Try it:
Somewhere below are a line with "answers these bytes" and a later line with "(∀ c, c.length". Output exactly those lines and all lines between them.

Dataset extract:
-- ==== Sys2Proof/Safety.lean ====
section
/-! DEFINITION. The terms claims use: the answer to a request as a function of the request alone (spec/10_state.md R20, R22), what a
well-formed response is (R21, R29 to R35, R39, R314), and the invariant of the machine. -/

namespace Sys2Proof.Machine

/-- The answer of each operation, for any setting of the parameters. -/
def answerOf (cfg : Config) (i : Instr) : Answer :=
  match i with
  | .chkCompute o => chkCompute cfg o
  | .chkValidate o => chkValidate o
  | .chkSeal o => chkSeal o
  | .stdDec o => stdDec cfg o
  | .stdEnc o => stdEnc cfg o
  | .cvt3Dec o => cvt3Dec o
  | .cvt3Enc o => cvt3Enc o
  | .dtdDec o => dtdDec o
  | .dtdEnc o => dtdEnc o
  | .slotDec o => slotDec o
  | .slotEnc o => slotEnc o
  | .regDecDummy o => regDec dummyDecode o
  | .regEncDummy o => regEnc dummyEncode o
  | .regDecSerial o => regDec serialDecode o
  | .regEncSerial o => regEnc serialEncode o
  | .regDecAlnum o => regDec alnumDecode o
  | .regEncAlnum o => regEnc alnumEncode o
  | .regDecRange o => regDec rangeDecode o
  | .regEncRange o => regEnc rangeEncode o
  | .regDecName o => regDec nameDecode o
  | .regEncName o => regEnc nameEncode o
  | .regDecEt3 o => regDec et3Decode o
  | .regEncEt3 o => regEnc et3Encode o
  | .cvtGen o => cvtGen cfg o
  | .gtfGen o => gtfGen cfg o

/-- R20: the response to a request as a function of that request. -/
def responseTo (r : Request) : Response :=
  match decode r with
  | .error e => responseOf (raise e)
  | .ok i => responseOf (answerOf unitConfig i)

/-- The state after one more response: the terms in which statements give an instruction's whole effect. The requests
still pending and the responses already given are as before. -/
def withResponse (s : State) (status : Status) (result : Option Result) : State :=
  { pending := s.pending, responses := s.responses ++ [{ status := status, result := result }] }

/-- The op code runs the instruction, whatever the operand (R81). -/
def opcodeRuns (op : BitVec 8) (instr : Operand → Instr) : Prop :=
  ∀ o, decode { op := op, operand := o } = .ok (instr o)

/-- R83: every operand of another kind gives `FAIL_MALFORMED`, and changes nothing else. -/
def refusesOtherKinds (kind : OperandKind) (instr : Operand → Instr) : Prop :=
  ∀ o s, o.kind ≠ kind → exec (instr o) s = .next (withResponse s .failMalformed none)

/-- R83: every byte string of another length gives `FAIL_LENGTH`, and changes nothing else. -/
def refusesOtherLengths (n : Nat) (instr : Operand → Instr) : Prop :=
  ∀ b s, b.length ≠ n → exec (instr (.bytes b)) s = .next (withResponse s .failLength none)

/-! ## Well-formed results -/

/-- The ranges R29 gives a decoded Standard Timing, for the width of this hardware. -/
def stdTimingInRange (t : StdTiming) : Prop :=
  31 ≤ t.hActive8 ∧ t.hActive8 ≤ 286 ∧ 60 ≤ t.refresh ∧ t.refresh ≤ 91

/-- The relations R255 and R291 state between the fields of a timing, and R39's "every pixel and line field but
`v_total` is an integer", which is given here for the width and the blank. -/
def timingConsistent (p : TimingParams) : Prop :=
  (∃ n : ℕ, p.hActive = 8 * n) ∧
  (∃ n : ℤ, p.hBlank = 16 * n) ∧
  p.hBlank = p.hFrontPorch + p.hSync + p.hBackPorch ∧
  p.hTotal = p.hActive + 2 * p.hBorder + p.hBlank ∧
  p.vBlank = p.vFrontPorch + p.vSync + p.vBackPorch ∧
  p.vTotal = p.vActive + 2 * p.vBorder + p.vBlank + (if p.interlaced then 1 / 2 else 0) ∧
  0 < p.vTotal ∧
  p.pixelClock = p.hTotal * p.hRate / 1000 ∧
  p.vFieldRate = 1000 * p.hRate / p.vTotal ∧
  p.vRate = (if p.interlaced then p.vFieldRate / 2 else p.vFieldRate) ∧
  p.hSyncPositive = !p.vSyncPositive

/-- What a result of each kind satisfies. -/
def resultWellFormed (v : Result) : Prop :=
  match v with
  | .byte _ => True
  | .bool _ => True
  | .bytes b => b.length = 2 ∨ b.length = 3 ∨ b.length = 18 ∨ b.length = 128
  | .std none => True
  | .std (some t) => stdTimingInRange t
  | .cvt3 c => c.encodable = true
  | .dtd d => d.encodable = true
  | .desc d => d.encodable = true
  | .timing p => timingConsistent p

/-- R21, R314: a result exactly when the status is `OK`, and the result is well formed. -/
def responseWellFormed (r : Response) : Prop :=
  (r.status = .ok ↔ r.result.isSome = true) ∧ ∀ v, r.result = some v → resultWellFormed v

/-- The invariant: every response given is well formed. -/
def InterfaceInv (s : State) : Prop :=
  ∀ r ∈ s.responses, responseWellFormed r

/-! ## Terms of the codec claims -/

/-- Bits 4 to 1 of a DTD's byte 17, as a number with those bits in place (R101, R102); `none` for a digital sync that breaks
R32. -/
def syncBits (y : Sync) : Option Nat :=
  match y with
  | .analog bipolar serrations syncOnGreen =>
    some (8 * bipolar.toNat + 4 * serrations.toNat + 2 * (!syncOnGreen).toNat)
  | .digital true (some x) none hPos => some (16 + 4 * x.toNat + 2 * hPos.toNat)
  | .digital false none (some y) hPos => some (24 + 4 * y.toNat + 2 * hPos.toNat)
  | .digital _ _ _ _ => none

/-- R105, R108: the 18 bytes `l` are the slot of a string descriptor with this tag and content. -/
def IsStringSlot (tag : Byte) (c l : List Byte) : Prop :=
  0x0A ∉ c ∧
    ((c.length = 13 ∧ l = [0x00, 0x00, 0x00, tag, 0x00] ++ c) ∨
      (c.length ≤ 12 ∧
        l = [0x00, 0x00, 0x00, tag, 0x00] ++ c ++ [0x0A] ++ List.replicate (12 - c.length) 0x20))

/-- `instr` answers this descriptor for the slot `l`. -/
def decodesTo (instr : Operand → Instr) (l : List Byte) (d : Descriptor) : Prop :=
  ∀ s, exec (instr (.bytes l)) s = .next (withResponse s .ok (some (.desc d)))

/-- `instr` answers these bytes for the descriptor `d`. -/
def encodesTo (instr : Operand → Instr) (d : Descriptor) (l : List Byte) : Prop :=
  ∀ s, exec (instr (.descIn d)) s = .next (withResponse s .ok (some (.bytes l)))

/-- `instr` ends with the status `st` and no result. -/
def endsWith (instr : Operand → Instr) (o : Operand) (st : Status) : Prop :=
  ∀ s, exec (instr o) s = .next (withResponse s st none)

/-- The six registry decoders, in the order of R210. -/
def registryDecInstrs : Vector (Operand → Instr) 6 :=
  #v[.regDecDummy, .regDecSerial, .regDecAlnum, .regDecRange, .regDecName, .regDecEt3]

/-- The six registry encoders, in the same order. -/
def registryEncInstrs : Vector (Operand → Instr) 6 :=
  #v[.regEncDummy, .regEncSerial, .regEncAlnum, .regEncRange, .regEncName, .regEncEt3]

/-- R195, R196: a string variant's decoder answers its variant for exactly the string slots with its tag. -/
def stringDecoderMeets (tag : Byte) (variant : List Byte → Descriptor) (instr : Operand → Instr) : Prop :=
  (∀ c l, IsStringSlot tag c l → decodesTo instr l (variant c)) ∧
    ∀ l, l.length = 18 → (∀ c, ¬ IsStringSlot tag c l) → endsWith instr (.bytes l) .notThisType

/-- R195, R197: a string variant's encoder writes the string slot of its content, and refuses content that has none. -/
def stringEncoderMeets (tag : Byte) (variant : List Byte → Descriptor) (instr : Operand → Instr) : Prop :=
  (∀ c, c.length ≤ 13 → 0x0A ∉ c → ∃ l, IsStringSlot tag c l ∧ encodesTo instr (variant c) l) ∧
    (∀ c, 13 < c.length ∨ 0x0A ∈ c → endsWith instr (.descIn (variant c)) .failMalformed) ∧
    ∀ d, (∀ c, d ≠ variant c) → endsWith instr (.descIn d) .doesNotApply

/-- R208 for one variant: its decoder and its encoder undo each other. -/
def registryPairInverse (dec enc : Operand → Instr) : Prop :=
  (∀ l d, decodesTo dec l d → encodesTo enc d l) ∧ ∀ d l, encodesTo enc d l → decodesTo dec l d

/-! ## Terms of the generator claims -/

/-- The field rate in Hz: twice the frame rate when interlaced (R244, R283). -/
def fieldRate (interlaced : Bool) (refresh : ℚ) : ℚ :=
  if interlaced then 2 * refresh else refresh

/-- The half line of an interlaced field (R244, R283). -/
def halfLine (interlaced : Bool) : ℚ :=
  if interlaced then 1 / 2 else 0

/-- The vertical steps of R283 to R287 in closed form, from the operands alone. -/
def gtfLines (a : GtfGenArgs) : ℚ :=
  if a.interlaced then (((a.vActive + 1) / 2 : ℕ) : ℚ) else (a.vActive : ℚ)

def gtfTop (a : GtfGenArgs) : ℚ :=
  if a.margins then ((⌊9 / 500 * gtfLines a + 1 / 2⌋ : ℤ) : ℚ) else 0

/-- Vertical sync plus back porch (R284, R285). -/
def gtfSyncLines (a : GtfGenArgs) : ℚ :=
  ((⌊550 / ((1000000 / fieldRate a.interlaced a.refresh - 550) /
      (gtfLines a + 2 * gtfTop a + 1 + halfLine a.interlaced)) + 1 / 2⌋ : ℤ) : ℚ)

/-- Total lines (R286). -/
def gtfTotalLines (a : GtfGenArgs) : ℚ :=
  gtfLines a + 2 * gtfTop a + gtfSyncLines a + halfLine a.interlaced + 1

/-- The refined period in µs: the one that gives the field rate exactly (R287). -/
def gtfExactPeriod (a : GtfGenArgs) : ℚ :=
  1000000 / (fieldRate a.interlaced a.refresh * gtfTotalLines a)

/-- The duty cycle at that period (R289). -/
def gtfExactDuty (a : GtfGenArgs) : ℚ :=
  (a.c - a.j) * a.k / 256 + a.j - a.k / 256 * a.m * gtfExactPeriod a / 1000

/-- When GTF_GEN has a timing to give (R282, R284, R289). -/
def gtfInDomain (a : GtfGenArgs) : Prop :=
  0 < a.refresh ∧ 550 * fieldRate a.interlaced a.refresh < 1000000 ∧ gtfExactDuty a ≠ 100

/-- When CVT_GEN with standard blanking has a timing to give (R243, R246, R249). -/
def cvtStandardInDomain (a : CvtGenArgs) : Prop :=
  0 < a.refresh ∧ 550 * fieldRate a.interlaced a.refresh < 1000000 ∧ 8 ≤ a.hActive

/-- When CVT_GEN with reduced blanking has a timing to give (R243, R253). -/
def cvtReducedInDomain (a : CvtGenArgs) : Prop :=
  0 < a.refresh ∧ 460 * fieldRate a.interlaced a.refresh < 1000000 ∧
    (if a.interlaced then 2 ≤ a.vActive else 1 ≤ a.vActive)

/-- CVT_GEN answers this timing. -/
def cvtAnswers (a : CvtGenArgs) (p : TimingParams) : Prop :=
  ∀ s, exec (.cvtGen (.cvtGenIn a)) s = .next (withResponse s .ok (some (.timing p)))

/-- GTF_GEN answers this timing. -/
def gtfAnswers (a : GtfGenArgs) (p : TimingParams) : Prop :=
  ∀ s, exec (.gtfGen (.gtfGenIn a)) s = .next (withResponse s .ok (some (.timing p)))

/-- The step values both CVT models share (R244, R255). -/
def cvtSharedFields (a : CvtGenArgs) (p : TimingParams) : Prop :=
  p.hActive = 8 * ((a.hActive / 8 : ℕ) : ℚ) ∧
  p.hBorder = (if a.margins then 8 * ((⌊p.hActive * (9 / 5) / 800⌋ : ℤ) : ℚ) else 0) ∧
  p.vActive = (if a.interlaced then ((a.vActive / 2 : ℕ) : ℚ) else (a.vActive : ℚ)) ∧
  p.vBorder = (if a.margins then ((⌊9 / 500 * p.vActive⌋ : ℤ) : ℚ) else 0) ∧
  p.hTotal = p.hActive + 2 * p.hBorder + p.hBlank ∧
  p.vBlank = p.vFrontPorch + p.vSync + p.vBackPorch ∧
  p.vTotal = p.vActive + 2 * p.vBorder + p.vBlank + halfLine a.interlaced ∧
  p.hRate = 1000 * p.pixelClock / p.hTotal ∧
  p.vFieldRate = 1000 * p.hRate / p.vTotal ∧
  p.vRate = (if a.interlaced then p.vFieldRate / 2 else p.vFieldRate) ∧
  p.interlaced = a.interlaced

/-- The sync width of R245 before v2 and v2-video replace it, for the exact aspect match of this hardware. -/
def cvtSyncByAspect (vActive : Nat) (hRnd : ℚ) : ℚ :=
  if (vActive : ℚ) * 4 = hRnd * 3 then 4
  else if (vActive : ℚ) * 16 = hRnd * 9 then 5
  else if (vActive : ℚ) * 16 = hRnd * 10 then 6
  else if (vActive : ℚ) * 5 = hRnd * 4 then 7
  else if (vActive : ℚ) * 15 = hRnd * 9 then 7
  else 10

end Sys2Proof.Machine
end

Output of the exercise:
/-- `instr` answers these bytes for the descriptor `d`. -/
def encodesTo (instr : Operand → Instr) (d : Descriptor) (l : List Byte) : Prop :=
  ∀ s, exec (instr (.descIn d)) s = .next (withResponse s .ok (some (.bytes l)))

/-- `instr` ends with the status `st` and no result. -/
def endsWith (instr : Operand → Instr) (o : Operand) (st : Status) : Prop :=
  ∀ s, exec (instr o) s = .next (withResponse s st none)

/-- The six registry decoders, in the order of R210. -/
def registryDecInstrs : Vector (Operand → Instr) 6 :=
  #v[.regDecDummy, .regDecSerial, .regDecAlnum, .regDecRange, .regDecName, .regDecEt3]

/-- The six registry encoders, in the same order. -/
def registryEncInstrs : Vector (Operand → Instr) 6 :=
  #v[.regEncDummy, .regEncSerial, .regEncAlnum, .regEncRange, .regEncName, .regEncEt3]

/-- R195, R196: a string variant's decoder answers its variant for exactly the string slots with its tag. -/
def stringDecoderMeets (tag : Byte) (variant : List Byte → Descriptor) (instr : Operand → Instr) : Prop :=
  (∀ c l, IsStringSlot tag c l → decodesTo instr l (variant c)) ∧
    ∀ l, l.length = 18 → (∀ c, ¬ IsStringSlot tag c l) → endsWith instr (.bytes l) .notThisType

/-- R195, R197: a string variant's encoder writes the string slot of its content, and refuses content that has none. -/
def stringEncoderMeets (tag : Byte) (variant : List Byte → Descriptor) (instr : Operand → Instr) : Prop :=
  (∀ c, c.length ≤ 13 → 0x0A ∉ c → ∃ l, IsStringSlot tag c l ∧ encodesTo instr (variant c) l) ∧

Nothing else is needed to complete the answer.